- _Problem description_
Scan the records beneath this line for the line holding "def peer5 : Peer" and the line holding "ScaleUnit.start 4 Settings.factory.toScaleItems", then transcribe exactly those two and all lines between.

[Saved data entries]

-- ==== Sys2Proof/Tests/Slice0.lean ====
section
/-! SUPPORT. The tests: the smoke test of WellFormed, the worked examples of spec/, single steps, and for every statement
with premises states and operands that meet them. Elab.async is off so that few threads run at once. -/

namespace Sys2Proof.Tests

open Sys2Proof Sys2Proof.Machine

set_option Elab.async false

/-! ### WellFormed: each check refuses an ill-formed term -/

theorem test_ill_formed_straps : (Instr.powerOn 16 0 0 true).wellFormed = false ∧
    (Instr.powerOn 0 4 0 true).wellFormed = false ∧ (Instr.powerOn 0 0 4 true).wellFormed = false := by decide

theorem test_ill_formed_parameters : (Instr.nop (List.replicate 49 0)).wellFormed = false ∧
    (Instr.readPrinter (List.replicate 49 0)).wellFormed = false := by decide

theorem test_ill_formed_sample : (Instr.sampleMessage .ok (-100000)).wellFormed = false ∧
    (Instr.sampleMessage .ok 200000).wellFormed = false := by decide

theorem test_ill_formed_queue_place : (Instr.transmitTimeout 24).wellFormed = false := by decide

theorem test_ill_formed_peer : (Instr.malformedFrame 16).wellFormed = false ∧
    (Instr.reassemblyTimeout 0).wellFormed = false ∧ (Instr.peerPresenceTimeout 16).wellFormed = false := by decide

theorem test_ill_formed_frame : (Instr.claimReceived 16 []).wellFormed = false ∧
    (Instr.headReceived 5 (List.replicate 25 0)).wellFormed = false := by decide

theorem test_well_formed : (Instr.powerOn 15 3 3 false).wellFormed = true ∧
    (Instr.nop (List.replicate 48 0)).wellFormed = true ∧ (Instr.sampleMessage .ok (-99999)).wellFormed = true ∧
    (Instr.transmitTimeout 23).wellFormed = true ∧ (Instr.claimReceived 15 (List.replicate 24 0)).wellFormed = true := by
  decide

/-! ### Helper states

`yard` is a BOTH station 2 on day 7, OPEN, link UP with peer 5; the others are small changes of it. -/

def peer5 : Peer :=
  { id := 5, role := some .window, dayNumber := some 7, dayOpen := some true, tableLoad := some 3, present := true,
    sinceHeard := 100 }

def steel : Grade :=
  { name := codesOf "HEAVY STEEL", kind := .buy, regulated := true, deduction := 20,
    versions := [⟨0, [⟨0, 150000⟩, ⟨5000, 160000⟩]⟩, ⟨30000, [⟨0, 155000⟩]⟩] }

def yard : State :=
  { State.reset with
    identity := ⟨⟨2, 3, 0⟩, none⟩
    day := { isOpen := true, number := 7, clock := 30000, tick := some 1000, totals := ⟨5, 3, 1⟩ }
    tickets := { State.reset.tickets with owner := 2, nextSerial := 9 }
    flags := { Flags.start with restarted := false }
    pricing := { grades := [(3, steel)], totals := [] }
    scale := { ScaleUnit.start 4 Settings.factory.toScaleItems with silence := some 500 }
    drawer := { Drawer.factory with denominations := [⟨5000, true, 40, 5⟩, ⟨1000, true, 3, 0⟩, ⟨50, false, 7, 0⟩] }
    link := { Link.start with state := .up, announceTimer := some 1000, restartOwed := false, roster := [peer5] }
    port := { Port.start false with answer := [1, 2, 3], answerNew := true } }

def rec1 : Record :=
  { number := ⟨2, 1⟩, issueDay := 7, life := .opened, step := 0, grossIn := 30000, lastWeight := 30000,
    weighInTime := 20000, lastStepTime := 20000, lines := [], tag := some (codesOf "AB 12"), seller := none,
    offline := false, priceEarly := false, lastWriter := 2, custody := .free, stale := false,
    pendingBroadcast := false }

def reg1 : RegEntry := { serial := 1, life := .opened, step := 0, holder := 0, issueDay := 7 }

def line1 : Line :=
  { index := 1, grade := 3, kind := .buy, regulated := true, net := 4200, deduction := 20, paid := 4116, price := 150000,
    amount := 617400, priceEarly := false, offline := false, localPart := some ⟨0, 20, 1⟩ }

def rec2 : Record := { rec1 with life := .complete, step := 1, lastWeight := 25800, lines := [line1] }

def holding (r : Record) (e : RegEntry) (s : State) : State :=
  { s with tickets := { s.tickets with table := [r], register := [e] } }

def yard1 : State := holding rec1 reg1 yard

def yard2 : State := holding rec2 { reg1 with life := .complete, step := 1 } yard

def closedDay (s : State) : State := { s with day := { s.day with isOpen := false, tick := none } }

- _Written reply_
def peer5 : Peer :=
  { id := 5, role := some .window, dayNumber := some 7, dayOpen := some true, tableLoad := some 3, present := true,
    sinceHeard := 100 }

def steel : Grade :=
  { name := codesOf "HEAVY STEEL", kind := .buy, regulated := true, deduction := 20,
    versions := [⟨0, [⟨0, 150000⟩, ⟨5000, 160000⟩]⟩, ⟨30000, [⟨0, 155000⟩]⟩] }

def yard : State :=
  { State.reset with
    identity := ⟨⟨2, 3, 0⟩, none⟩
    day := { isOpen := true, number := 7, clock := 30000, tick := some 1000, totals := ⟨5, 3, 1⟩ }
    tickets := { State.reset.tickets with owner := 2, nextSerial := 9 }
    flags := { Flags.start with restarted := false }
    pricing := { grades := [(3, steel)], totals := [] }
    scale := { ScaleUnit.start 4 Settings.factory.toScaleItems with silence := some 500 }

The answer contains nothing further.